The correspondence of Robert Peel, Lord Aberdeen, William Gladstone, Sir James Graham and others holds the discussions which took place in the last years of British rule on Chusan, and which led ultimately to the decision to hand the island back: Aberdeen Papers (BL Aberdeen); Peel Correspondence and Peel Papers (BL Peel). The Correspondence of Sir Robert Peel, 3rd Series, B. General Correspondence, Add. MS 40554 (BL Peel-RMM) holds the letters which passed between Peel and Robert Montgomery Martin in 1845.
(b) The National Archives, Kew (TNA):
TNA file FO17 holds the Foreign Office records on China. ‘Diary of a Residence on board the ship Scotland in Chusan harbour’ is at FO17/49(182). FO682 contains original copies of Chinese-language diplomatic correspondence between the British in Zhejiang and their Chinese counterparts. FO931 has translations of Chinese documents received by the British. T1 holds the files of the Commissariat. The logs and muster books of the warships involved are to be found by name in the Admiralty files (ADM), while the pay and muster books of the British Army regiments, containing detailed records of regimental life, are in the War Office records by regiment (WO). WO28 holds a wealth of military documents on the China Expeditions from 1840-44, including WO28/300, which contains the very detailed General Orders for the British army, where all manner of transient facts are recorded. The 1860 occupation is reported in ADM1/5735. The Army and Navy Lists are useful sources on names, ranks and regiments
. A revealing map of Tinghae’s British cemetery dating from 1890 is at MFQ1/1243/1, and a painstaking 1840s survey of the whole island by Lt. Havilland of the 55th and Lt. Sargent of the 18th is at MR1/151/3.
(c) Other holdings:
The School of Oriental and African Studies archives of the Council for World Mission (CWM) (© Council for World Mission, by kind permission) hold the correspondence of the London Missionary Society in South China. Their List of Missionaries is extensive and detailed. Of great help are Alan Hughes’ ‘Lockhart Correspondence’ (MS380645/1) and ‘Biography of Dr William Lockhart’ (MS380645/2) (both ©Alan P. Hughes), and the LMS microfiched correspondence, ‘Missionary Archives. South China, including letters, 1832/33-1857, CWM 2’ (LMSMA).

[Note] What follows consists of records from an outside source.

/-! ### The word inside a record (R188) -/

theorem bytesToWord_be_eq_append (r0 r1 r2 r3 : Byte) : bytesToWord .be r0 r1 r2 r3 = r0 ++ r1 ++ r2 ++ r3 := by
  ext i hi
  simp only [bytesToWord, BitVec.getElem_or, BitVec.getElem_shiftLeft, BitVec.getElem_setWidth]
  grind

theorem bytesToWord_le_eq_be (r0 r1 r2 r3 : Byte) : bytesToWord .le r0 r1 r2 r3 = bytesToWord .be r3 r2 r1 r0 := rfl

/-- BYTES_TO_WORD is the number of a 4-byte field (R54, R188). -/
theorem bytesToWord_toNat (e : Endian) (r0 r1 r2 r3 : Byte) :
    (bytesToWord e r0 r1 r2 r3).toNat = fieldNumber e [r0, r1, r2, r3] := by
  have hbe (a b c d : Byte) : (bytesToWord .be a b c d).toNat = ofLittleEndian [d, c, b, a] := by
    rw [bytesToWord_be_eq_append, toNat_append_byte, toNat_append_byte, toNat_append_byte]
    simp only [ofLittleEndian]
    omega
  cases e with
  | le => exact (congrArg BitVec.toNat (bytesToWord_le_eq_be r0 r1 r2 r3)).trans (hbe r3 r2 r1 r0)
  | be => exact hbe r0 r1 r2 r3

/-- Word to bytes to word. -/
theorem bytesToWord_of_wordToBytes {e : Endian} {w : Word32} {r0 r1 r2 r3 : Byte}
    (h : wordToBytes e w = [r0, r1, r2, r3]) : bytesToWord e r0 r1 r2 r3 = w := by
  apply BitVec.eq_of_toNat_eq
  rw [bytesToWord_toNat, ← h, wordToBytes_eq_fieldBytes, fieldNumber_fieldBytes]
  exact Nat.mod_eq_of_lt w.isLt

/-- Bytes to word to bytes. -/
theorem wordToBytes_bytesToWord (e : Endian) (r0 r1 r2 r3 : Byte) :
    wordToBytes e (bytesToWord e r0 r1 r2 r3) = [r0, r1, r2, r3] := by
  rw [wordToBytes_eq_fieldBytes, bytesToWord_toNat]
  exact fieldBytes_fieldNumber e [r0, r1, r2, r3]

/-- R54: a field reads as what was written to it. -/
theorem RecField.read_write {f : RecField} {v : FieldValue} {pre : List Byte} (e : Endian) (post : List Byte)
    (hv : f.fits v = true) (hpre : pre.length = f.offset) : f.read e (pre ++ f.write e v ++ post) = v := by
  have hlen := RecField.length_write e hv
  cases hk : f.kind with
  | raw =>
    rw [f.read_raw e post hk hpre hlen]
    cases v with
    | bytes bs => rfl
    | number n => simp [RecField.fits, hk] at hv
  | ordered =>
    rw [f.read_ordered e post hk hpre hlen]
    cases v with
    | bytes bs => simp [RecField.fits, hk] at hv
    | number n =>
      have hn : n < 256 ^ f.width := by simpa [RecField.fits, hk] using hv
      rw [RecField.write, fieldNumber_fieldBytes, Nat.mod_eq_of_lt hn]

end Sys2Proof.Machine

/-!
The statements about U5: PARITY32, PAR_FORCE, MSG_PACK, MSG_UNPACK, the value views, and the word inside a record
(R180 to R188).
-/
namespace Sys2Proof.Proofs.Parity

open Sys2Proof Sys2Proof.Machine

/-- Settles O38: the fold of exclusive or is the parity of the count. -/
theorem parity32IsPopcountMod2 : Obligations.Parity32IsPopcountMod2 := by
  intro w s
  rw [exec_parity32, parity32_eq_popcount]
  rfl

/-- Settles O39: by the word's parity and by its top bit. -/
theorem parForceSetsTopBit : Obligations.ParForceSetsTopBit := fun w s =>
  ⟨parForce w, exec_parForce w s, parForce_of_even, parForce_of_odd, popcount_parForce, parForce_of_topBit⟩

/-- Settles O40: the fields of the packed word, and the parity PAR_FORCE gives a word whose top bit is clear. -/
theorem msgPackLayout : Obligations.MsgPackLayout := by
  intro type item hb lb s
  obtain ⟨htype, hspare, hitem, hhb, hlb⟩ := extractLsb'_msgPack ⟨type, item, hb, lb⟩
  exact ⟨_, exec_msgPack type item hb lb s, htype, hspare, hitem, hhb, hlb, popcount_msgPack _⟩

/-- Settles O42: what was packed unpacks to its fields and has even parity. -/
theorem packUnpackRoundTrip : Obligations.PackUnpackRoundTrip := by
  intro type item hb lb s
  refine ⟨_, exec_msgPack type item hb lb s, ?unpack, ?parity⟩
  case unpack =>
    rw [exec_msgUnpack, msgUnpack_msgPack]
    rfl
  case parity =>
    rw [exec_parity32, parity32_of_even (popcount_msgPack _)]
    rfl

/-- Settles O43: `256 f` is the signed 16-bit value, whose sign is the high byte's top bit; the range of `f` is that
of a signed 16-bit value, scaled. -/
theorem valueViews : Obligations.ValueViews := by
  intro hb lb s
  have hf := mul_viewF88 hb lb
  have hint := viewU16_toInt hb lb
  refine ⟨⟨_, exec_viewU16 hb lb s, viewU16_toNat hb lb⟩, _, exec_viewF88 hb lb s, ?nonneg, ?neg, ?low, ?high⟩
  case nonneg =>
    intro hpos
    rw [hf, hint, if_pos hpos]
    rfl
  case neg =>
    intro hneg
    rw [hf, hint, if_neg (by omega)]
    push_cast
    rfl
  case low =>
    have hle : ((-32768 : Int) : Rat) ≤ (viewU16 hb lb).toInt := Int.cast_le.2 (BitVec.le_toInt _)
    push_cast at hle
    linarith
  case high =>
    have hle : ((viewU16 hb lb).toInt : Rat) ≤ (32767 : Int) := Int.cast_le.2 (Int.le_of_lt_add_one BitVec.toInt_lt)
    push_cast at hle
    linarith

/-- Settles O44: WORD_TO_BYTES and BYTES_TO_WORD are a 4-byte field's bytes and number, which are inverse; a field
reads its own bytes, whatever stands around them. -/
theorem wordBytesInverse : Obligations.WordBytesInverse := by
  refine ⟨?fromWord, ?fromBytes, ?half, ?word, ?raw, ?written⟩
  case fromWord =>
    refine fun w s => ⟨_, _, _, _, rfl, rfl, rfl, rfl, fun hle => ?_, fun hbe => ?_⟩
    · rw [exec_wordToBytes, exec_bytesToWord, hle, bytesToWord_of_wordToBytes (e := .le) (w := w) rfl]
      exact ⟨rfl, rfl⟩
    · rw [exec_wordToBytes, exec_bytesToWord, hbe, bytesToWord_of_wordToBytes (e := .be) (w := w) rfl]
      exact ⟨rfl, rfl⟩
  case fromBytes =>
    refine fun r0 r1 r2 r3 s => ⟨_, exec_bytesToWord r0 r1 r2 r3 s, ?_⟩
    rw [exec_wordToBytes, wordToBytes_bytesToWord]
    rfl
  case half =>
    intro f pre post a b hk hw hpre
    have hlen : [a, b].length = f.width := hw.symm
    rw [f.read_ordered .le post hk hpre hlen, f.read_ordered .be post hk hpre hlen, fieldNumber_le_two,
      fieldNumber_be_two]
    exact ⟨rfl, rfl⟩
  case word =>
    intro e f pre post a b c d hk hw hpre
    have hlen : [a, b, c, d].length = f.width := hw.symm
    rw [f.read_ordered e post hk hpre hlen, bytesToWord_toNat]
  case raw => exact fun e f pre bs post hk hbs hpre => f.read_raw e post hk hpre hbs
  case written =>
    exact fun e f v pre post hv hpre => ⟨RecField.length_write e hv, RecField.read_write e post hv hpre⟩

/-- Settles O41: the fields by definition; the cleared bits are in none of them. -/
theorem msgUnpackFields : Obligations.MsgUnpackFields := by
  refine ⟨fun w m s hm => ?fields, fun w s => ?masked⟩
  case fields =>
    subst hm
    exact exec_msgUnpack w s
  case masked => rw [exec_msgUnpack, exec_msgUnpack, msgUnpack_maskFields]

end Sys2Proof.Proofs.Parity

/-!
The session host: its operations as meanings of `exec`, POLL's loop as BYTE_IN over the transport (R203), and who
writes the mode (R201, R207, R209).
-/
namespace Sys2Proof.Machine

/-! ### The meanings -/

/-- R202. -/
theorem exec_send (type : BitVec 3) (item hb lb : Byte) (s : State) :
    exec (.send type item hb lb) s =
      .next { s.transmit (serialize Config.requestId (s.requestRecord ⟨type, item, hb, lb⟩)) with mode := .sent } :=
  rfl

/-- R205, in RECEIVED. -/
theorem exec_getMessage_received {s : State} (h : s.mode = .received) :
    exec .getMessage s = .next (s.answer (.message (some (msgUnpack s.word)))) := by
  simp [exec, execGetMessage, h]

/-- R205, in any other mode. -/
theorem exec_getMessage_of_ne {s : State} (h : s.mode ≠ .received) :
    exec .getMessage s = .next (s.answer (.message none)) := by
  simp [exec, execGetMessage, h]

/-- R206. -/
theorem exec_stopSession (s : State) : exec .stopSession s = .next { s with mode := .idle } := rfl

/-- R188: a word takes four bytes of its record. -/
@[simp] theorem length_wordToBytes (e : Endian) (w : Word32) : (wordToBytes e w).length = 4 := by
  rw [wordToBytes_eq_fieldBytes, length_fieldBytes]

/-- R204: of a payload of four bytes or more the first four are the word's, and no free value is drawn. -/
theorem State.handleResponse_cons (s : State) (p0 p1 p2 p3 : Byte) (rest : List Byte) :
    s.handleResponse (p0 :: p1 :: p2 :: p3 :: rest) =
      { s with word := bytesToWord s.params.recEndian p0 p1 p2 p3, mode := .received } := by
  simp [State.handleResponse, State.payloadByte]

/-! ### POLL's loop -/

/-! No operation of the receive port reads or writes what the transport still holds. -/

theorem State.consume_setRxq (s : State) (r : List Byte) (id : Byte) (p : List Byte) :
    ({ s with rxq := r } : State).consume id p = { s.consume id p with rxq := r } := by
  unfold State.consume
  split_ifs <;> rfl

theorem State.route_setRxq (s : State) (r : List Byte) (id : Byte) (len : Nat) (p : List Byte) :
    ({ s with rxq := r } : State).route id len p = { s.route id len p with rxq := r } := by
  obtain ⟨hreg, h⟩ | ⟨hinvalid, h⟩ | ⟨hvalid, hsize, h⟩ := s.route_cases id len p <;> rw [h]
  · rw [State.route_registered (s := { s with rxq := r }) p hreg]
    exact State.consume_setRxq (s.emit (.dispatch id p)) r id p
  · exact State.route_unregistered (s := { s with rxq := r }) len p hinvalid
  · exact State.route_mismatch (s := { s with rxq := r }) p hvalid hsize

theorem State.processFrame_setRxq (s : State) (r : List Byte) (n : Nat) :
    ({ s with rxq := r } : State).processFrame n = { s.processFrame n with rxq := r } := by
  unfold State.processFrame
  split_ifs
  · rfl
  · exact s.route_setRxq r _ _ _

The Hong Kong Public Record Office holds letters between Robert Montgomery Martin and Sir James Urmston in ‘Papers referring to the failure to annex Chusan Island by the British, at the time of the Treaty of Nanking’ (HK PRO Papers) (©Hong Kong Public Record Office).
Cornell University’s Rare & Manuscript Collection in the Carl A. Kroch Library holds the Augustus Ward Loomis Papers (CUL Loomis), which include a number of letters describing life on Chusan in 1849 (©Cornell University).
The Museum of the Staffordshire Regiment in Lichfield (MSR) holds ‘An Account of the voyage of HM 98th Regiment aboard the Belleisle, 1842-42’ by Captain Edie of the 98th.
Birmingham University Library holds the Karl Gützlaff Collection (BUL KGC) and Church Missionary Society Archives (BUL CMSA). The latter contains details of the Church of England’s first mission to China at C.CH.L1 and C.CH.M1.
The National Army Museum in London holds many works which are difficult to track down elsewhere, including a fascinating collection of early photographs of Chusan from the Second Opium War. The museum’s unpublished manuscripts from the period include a letter from Color Serjeant J. Henderson to his father, 19/10/1840, Acc. no. 9006-219-2-1 (NAM Henderson) (©National Army Museum, by kind permission).